Their bucolic coexistence was shattered when on October 30th Longo’s house was raided by the New York Department of Environmental Conservation. Armed agents showed up with a warrant they’d obtained after receiving an anonymous complaint. They held Longo and his German wife outside for five hours. While their home was ransacked in a search for their illicit animals, his wife was interrogated about her immigration status, because everyone knows German women are a big illegal immigration problem, Germans being infamously bad at following rules and keeping their paperwork in order,
In the course of the search, Peanut reportedly bit one of the agents.
And how we burned in the camps later, thinking: What would things have been like if every security operative, when he went out at night to make an arrest, had been uncertain whether he would return alive and had to say good-bye to his family? Or if, during periods of mass arrests, as for example in Leningrad, when they arrested a quarter of the entire city, people had not simply sat there in their lairs, paling with terror at every bang of the downstairs door and at every step on the staircase, but had understood they had nothing left to lose and had boldly set up in the downstairs hall an ambush of half a dozen people with axes, hammers, pokers, or whatever else was at hand? – Solzhenitsyn
The DEC agents invoked Peanut’s exercise of his castle doctrine rights as an excuse to euthanize him, dissect his tiny brain, and test for rabies, rabies being a known problem with house pets. They also kidnapped Fred the raccoon, who met the same dark fate.
The Longos were devastated, as you might imagine.
Allegedly, the tip came from a woman who lives all the way down in Texas, and who has since deleted all of her social media.
Update: it turns out that this was fake news, in recognition of which I’ve removed the woman’s name.
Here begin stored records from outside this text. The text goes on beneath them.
/-- Does an operation only read for its selector? -/
def OpKind.turns : OpKind → Bool
  | .turn _ => true
  | _ => false

/-- The selectors that read in a cycle: after every result that lands in it, those of one cycle in the order of their
addresses (spec/02 R35, R37). -/
def State.turnEvents (s : State) (base : Bool) : List Event :=
  (sortBy (s.ops.filter fun p => p.2.kind.turns && onBaseClock p.2.group == base && p.2.due ≤ s.timeOf p.2.group) fun a b =>
    a.2.due < b.2.due || (a.2.due == b.2.due && a.2.pc.toNat ≤ b.2.pc.toNat)).map fun p => .fixedResultWriteback p.1

/-- The fixed-latency results of a base-die cycle, in the order of their issue (spec/03 R63, spec/05 R107). -/
def State.landings (s : State) : List Event :=
  let os := sortBy (s.ops.filter fun p => p.2.kind.fixed && onBaseClock p.2.group && p.2.due ≤ s.timeOf p.2.group) fun a b =>
    a.2.due < b.2.due || (a.2.due == b.2.due && a.2.seq ≤ b.2.seq)
  (os.filter fun p => !p.2.kind.turns).map (fun p => .fixedResultWriteback p.1) ++ s.turnEvents true

/-- What falls due for the operations of a core cycle, in program order: where results of one cycle go to one place,
the later instruction's is written last (spec/03 R63, spec/10 R244); and the reductions that may drain. -/
def State.opEvents (s : State) : List Event :=
  s.ops.filterMap (fun p =>
      if p.2.kind.fixed then
        if !onBaseClock p.2.group && !p.2.kind.turns && p.2.due ≤ s.now then some (.fixedResultWriteback p.1) else none
      else s.opDue p.1 p.2)
    ++ s.turnEvents false
    ++ (((s.reds.filter fun r => r.due ≤ s.now).map (·.pa)).eraseDups.map fun pa => .redEntryDrain (BitVec.ofNat 52 pa))

/-! ## Cores -/

/-- The cores that hold groups. -/
def State.busyCores (s : State) : List Nat :=
  ((s.groups.filter fun p => p.2.engine = .partition && !isOut p.1).map fun p => coreOf p.1).eraseDups

/-- The partitions that hold groups. -/
def State.busyParts (s : State) : List Nat :=
  ((s.groups.filter fun p => p.2.engine = .partition && !isOut p.1).map fun p => partOf p.1).eraseDups

/-- Evaluations every 256 cycles, protections that end, and waits of 1,024 cycles (spec/10 R237-R240). -/
def State.leaseEvents (s : State) : List Event :=
  (if s.now % 256 = 0 then s.busyCores.map .activationEvaluate else [])
    ++ s.groups.flatMap fun p =>
      if p.2.engine != .partition || isOut p.1 then []
      else (if p.2.lease.protectedUntil != 0 && p.2.lease.protectedUntil ≤ s.ns then [.protectionExpiry p.1] else [])
        ++ match p.2.wait with
          | some w => if w.cycle + 1024 ≤ s.now && p.2.lease.act != .dormant then [.dormantEntry p.1] else []
          | none => []

/-- Teams that end, are saved, or may return. -/
def State.teamEvents (s : State) : List Event :=
  s.teams.filterMap fun t =>
    if t.2.ended then
      if s.endOwes t.1 t.2 then none else some (.teamEnd t.1 0#16)
    else match t.2.swap with
      | .saving e => if e ≤ s.ns then some (.waitSwapSaveEnd t.1) else none
      | .out => if s.runsOn t.2.ctx (t.2.core / 4) && s.mayReturn t.1 t.2
          && s.fitsCore t.2.core t.2.deepSize t.1 (t.2.saved.map (·.2)) then some (.teamReturn t.1) else none
      | .resident => none

/-- Placements and steals, for the clusters of the contexts that have launches (spec/09 R229, R230). -/
def State.placeEvents (s : State) : List Event :=
  if s.ranges.isEmpty && s.dies.all fun d => d.2.toPlace.isEmpty then []
  else (List.range 64).flatMap fun cl =>
    if (s.nextPlacement cl).isSome then [.teamPlace cl]
    else if (s.stealable cl).any fun g => s.couldPlace cl g && (s.steal cl g).isSome then [.distributorSteal cl] else []

/-- What issue stages choose in a core cycle: partitions and churn controllers. -/
def State.selectEvents (s : State) : List Event :=
  (s.busyParts ++ (s.groups.filter fun p => p.2.engine = .churn && !isOut p.1).map (·.1)).map .issueSelect

/-- What issue stages choose in a base-die cycle: the circuit processor and the command cores (spec/17 R333). -/
def State.baseSelects (s : State) : List Event :=
  ((s.groups.filter fun p => p.2.engine = .command).map (·.1)
    ++ (if s.scriptsByAge.isEmpty then [] else [scriptKey 0])).map .issueSelect

/-! ## Engines -/

/-- Records held or waiting in the Rennets (spec/14 R279, R280). -/
def State.rennetEvents (s : State) : List Event :=
  s.dies.flatMap (fun d =>
    (match d.2.heldRecs with
      | h :: _ => if d.2.fits h.bytes.length then [.rennetRecordAccept d.1] else []
      | [] => [])
    ++ (d.2.queues.filter fun q => !s.dieHalted d.1 && !q.records.isEmpty
      && (q.lastNs + 10000 ≤ s.ns || (s.reliefNode d.1).any (· == q))).map fun q =>
      .rennetBatchTimeout d.1 q.grid q.node)
  ++ (s.launches.filter fun l => !l.2.done && l.2.moveNs + 1000000000 ≤ s.ns && s.launchHeld l.1).map fun l =>
    .rennetStallEnd l.1

/-- Copies that may begin, go on, or have waited 10 ms for a peer (spec/08 R187-R190, spec/17 R323, R331). -/
def State.copyEvents (s : State) : List Event :=
  s.copies.filterMap fun c =>
    if c.2.shape.clbEn && s.clbState c.2.shape.clb = 2 then some (.copyPieceDeliver c.1)
    else if c.2.fault.isSome then none
    else if !c.2.started then
      (if s.clbState c.2.shape.clb = 1 then some (.clbCopyTest c.1) else none)
    else if s.copyLost c.2 then some (.fabricTimeout (.copy c.1))
    else if s.copyRuns c.2 then some (.copyPieceDeliver c.1) else none

/-- Macro-operations that take a step or complete (spec/08 R195-R199). -/
def State.macroEvents (s : State) : List Event :=
  s.clusters.filterMap fun c => match c.2.churn.macros with
    | m :: _ =>
      if 0x1000 ≤ c.1 || s.stoppedAt c.1 || m.fault.isSome then none
      else match m.lastAt with
        | some t => if t + (if m.kind = .mma || m.kind = .mmag then 24 else 0) ≤ s.now then some (.macroComplete c.1) else none
        | none => some (.macroStep c.1)
    | [] => none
I don’t know if this Texan woman is really the snitch (Ed: it turns out, no). If she is (Ed: she isn't), it beggars belief that she could harbour any genuine concern about paperwork irregularities in a small town on the other side of the country. I’ve seen people speculate that this could be some kind of Internet beef, the animal control equivalent of SWATing, and this wouldn’t surprise me.
The director of the New York Department of Environmental Conservation, under whose watch this farcical tyranny unfolded, is apparently named Karen, which is just a bit too on the nose.
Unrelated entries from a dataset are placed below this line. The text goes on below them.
-- ==== Sys2Proof/Certificates/Slice0/Obligations.lean ====
section
/-! DEFINITION. The statements about the model, one `Obligations.<Name>` each. The namespace Sys2Proof.Stated holds what
they share: when a word issues, and the arithmetic of the rules written out on integers and bits. -/

namespace Sys2Proof.Stated

open Machine

/-! ## A word that issues -/

/-- The word of `i` stands at the path that executes, and issues with some active lane: `c` is that word and `s'` is `s`
after the return-stack accesses of its selector (`s` itself unless the selector is CALL or RET). -/
def Issues (i : Instr) (s s' : State) (c : Ctx) : Prop :=
  i.info = some c.info ∧ c = s.ctx c.info ∧ (mapGet? s.groups s.cur.group).isSome = true ∧ gate s c = .pass
    ∧ linkSteps c (linkAccesses s c) s = .ok s' ∧ c.active ≠ 0#32

/-- An effect that is nothing but its results and the operation that carries them. -/
def Plain (e : Effect) : Prop :=
  e.holds = false ∧ e.atIssue = false ∧ e.undo = [] ∧ e.place = none ∧ ∀ t n, e.now t n = t

/-- Operand A, B or C of a word in a lane. -/
def opA (s : State) (c : Ctx) (l : Nat) : Val := srcVal s c 0 l
/-- Operand B. -/
def opB (s : State) (c : Ctx) (l : Nat) : Val := srcVal s c 1 l
/-- Operand C. -/
def opC (s : State) (c : Ctx) (l : Nat) : Val := srcVal s c 2 l

/-- A result for the word's destination, of its width, in its active lanes, with the given value in each of them. -/
def ResultIs (c : Ctx) (r : RegResult) (want : Nat → Val) : Prop :=
  r.dest = c.info.dest ∧ r.width = c.info.dBits ∧ r.lanes = c.active ∧ r.uniform = c.info.uniform
    ∧ r.latch = c.info.writesLatch ∧ ∀ l, l < 32 → c.active.getLsbD l = true → laneOf r.vals l = want l

/-- Whenever the word of `i` issues, `exec` answers the next state in which it is in flight as a fixed-latency operation
whose one result has, in every active lane, the value that `want` gives. -/
def Gives (i : Instr) (want : State → Ctx → Nat → Val) : Prop :=
  ∀ s s' c, Issues i s s' c → ∃ e r, exec i s = .next (s'.issue c e) ∧ e.kind = some .result ∧ e.acc = []
    ∧ Plain e ∧ e.res = [r] ∧ ResultIs c r (want s c)

/-- `Gives` for a function of the three operands in the lane itself. -/
def Computes (i : Instr) (want : Val → Val → Val → Val) : Prop :=
  Gives i fun s c l => want (opA s c l) (opB s c l) (opC s c l)

/-! ## Integers -/

/-- The low `w` bits of a value. -/
def low (w : Nat) (x : Val) : BitVec w := x.setWidth w

/-- An operand read as an integer: two's complement or unsigned. -/
def int (signed : Bool) (w : Nat) (x : Val) : Int := if signed then (low w x).toInt else (low w x).toNat

/-- An integer wrapped to `w` bits. -/
def wrap (w : Nat) (n : Int) : Val := (BitVec.ofInt w n).setWidth 128

/-- Layout IA's width and signedness: MOD[4:3] is 0 `.s32`, 1 `.b32`, 2 `.s64`, 3 `.b64` (spec/05 R101). -/
def iaW (f : Fields) : Nat := if f.modBit 4 then 64 else 32
/-- Signedness of layout IA's type. -/
def iaS (f : Fields) : Bool := !f.modBit 3

/-- An operand of layout IA. -/
def ia (f : Fields) (x : Val) : Int := int (iaS f) (iaW f) x

/-- The least and the largest integer of a type. -/
def least (signed : Bool) (w : Nat) : Int := if signed then -(2 ^ (w - 1)) else 0
/-- The largest integer of a type. -/
def most (signed : Bool) (w : Nat) : Int := if signed then 2 ^ (w - 1) - 1 else 2 ^ w - 1

/-- A result of layout IA: clamped to the type when MOD[5] is 1, else wrapped (spec/06 R117). -/
def iaResult (f : Fields) (v : Int) : Val :=
  wrap (iaW f) (if f.modBit 5 then max (least (iaS f) (iaW f)) (min (most (iaS f) (iaW f)) v) else v)

/-- Byte n of an operand, read in the type's signedness. -/
def byteInt (signed : Bool) (x : Val) (n : Nat) : Int := int signed 8 (x >>> (8 * n))

/-- IDIV (spec/06 R118). -/
def quotient (a b : Int) : Int := if b = 0 then -1 else a.tdiv b

/-- IREM (spec/06 R118): the sign of A; A when B is 0. -/
def remainder (a b : Int) : Int := a - a.tdiv b * b

/-! ## Logic and bit fields -/

/-- Layout LG's width, MOD[3] (spec/05 R101). -/
def lgW (f : Fields) : Nat := if f.modBit 3 then 64 else 32

/-- The value of `w` bits whose bit i is `bit i`. -/
def bitsOf (w : Nat) (bit : Nat → Bool) : Val :=
  BitVec.ofNat 128 ((List.range w).foldl (fun n i => if bit i then n + 2 ^ i else n) 0)

/-- The number of lanes or bits below `w` that meet a test. -/
def countOf (w : Nat) (bit : Nat → Bool) : Nat := ((List.range w).filter bit).length

/-- BXTR (spec/06 R121). -/
def extract (w : Nat) (signed : Bool) (a : Val) (pos len : Nat) : Val :=
  if len = 0 ∨ w ≤ pos then 0#128
  else
    let n := min len (w - pos)
    if signed then wrap w (int true n (a >>> pos)) else (low n (a >>> pos)).setWidth 128

/-- BINS (spec/06 R121). -/
def insert (w : Nat) (a b : Val) (pos len : Nat) : Val :=
  let n := if w ≤ pos then 0 else min len (w - pos)
  bitsOf w fun i => if pos ≤ i ∧ i < pos + n then b.getLsbD (i - pos) else a.getLsbD i

/-- Byte s of the eight bytes of C:A. -/
def byteOf8 (a c : Val) (s : Nat) : BitVec 8 := if s < 4 then low 8 (a >>> (8 * s)) else low 8 (c >>> (8 * (s - 4)))

/-- Byte n of BYSEL's result (spec/06 R122). -/
def pickByte (a b c : Val) (n : Nat) : BitVec 8 :=
  let y := byteOf8 a c ((b >>> (4 * n)).toNat % 8)
  if b.getLsbD (4 * n + 3) then (if y.getLsbD 7 then 0xFF#8 else 0x00#8) else y

/-! ## Compares -/

/-- A condition of ICMP on integers, by MOD[5:3] (spec/06 R123). -/
def intCond (n : Nat) (a b : Int) : Bool :=
  match n with
  | 0 => a == b
  | 1 => a != b
  | 2 => a < b
  | 3 => a ≤ b
  | 4 => b < a
  | 5 => b ≤ a
  | _ => false

/-- A condition of a float compare on numbers: `lt` and `eq` are IEEE 754 comparison, false with a NaN. -/
def numCond (n : Nat) (a b : FloatNum) : Bool :=
  match n with
  | 0 => a.eq b
  | 1 => !a.eq b
  | 2 => a.lt b
  | 3 => a.lt b || a.eq b
  | 4 => b.lt a
  | 5 => b.lt a || a.eq b
  | 6 => !a.isNaN && !b.isNaN
  | _ => a.isNaN || b.isNaN

/-- A truth value as a predicate's bit. -/
def bit (b : Bool) : Val := if b then 1#128 else 0#128

/-! ## Floats -/

/-- The number in the low bits of a value. -/
def num (t : FloatFmt) (x : Val) : FloatNum := t.decode (low t.width x).toNat

/-- A number rounded once into a format. -/
def rounded (t : FloatFmt) (m : RoundMode) (x : FloatNum) : Val := BitVec.ofNat 128 (t.round m x)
Apparently Longo didn’t have a permit to have wild animals in his house. He claims that the paperwork was all in order, the documents all signed, and he was simply waiting on approval for some last-minute detail. I don’t know if that’s true or not, but it sounds entirely plausible.
This isn’t the first time that the dead hand of the zombie state has murdered innocent animal friends for the crime of being cared for without a permit.
People have reacted with outrage, which has led to a bit of misinformation, for example this statement from President Trump, which I am sad to inform you doesn’t seem to be real (although it should be).
Or this fake Atlantic story
Which isn’t really fake news so much as a meme commenting on the Internet’s explosion of righteous fury over the untimely1 death of the cute little guy.
The obvious line to take on this is that the government can’t seem to prevent illegal migrants from pouring across our various borders (indeed, it subsidizes them), while it will go all hands on deck to assassinate an illegal squirrel and his raccoon friend, but this is just anarchotyranny for you. This story isn’t really about the prefix of that portmanteau. It’s about the suffix.
We live in a society in which a vengeful busybody on the other side of the country can anonymously harness the implacable machinery of the state to ruin the lives of people they’ve never met, who are generally powerless to do anything to obtain satisfaction from the faceless bullies hiding within the miasma of the permanent bureaucracy.
We live in this kind of society because we have allowed our natural liberties to be nibbled away at, a little bit here and a little bit there, until there is practically nothing left of them. Like Gulliver, we are held down by thousands of tiny threads, a net of laws and regulations, all of them enacted ‘for our safety’.
We have put Safety First, and if safety comes first, it necessarily follows that everything else comes after safety. There is no price too high for safety, and so we pay everything for it.
No one believes that Peanut’s death made the world any safer, including the anonymous stool pigeon that sicced the NYDEC on him, or the mouth-breathing toughs sent by the NYDEC.
Peanut’s death was about power. The state’s goons got to rip apart someone’s house and snuff out the lives of helpless cute animals, which made them feel powerful, and the snitch got to snicker from the sidelines, which made her feel powerful.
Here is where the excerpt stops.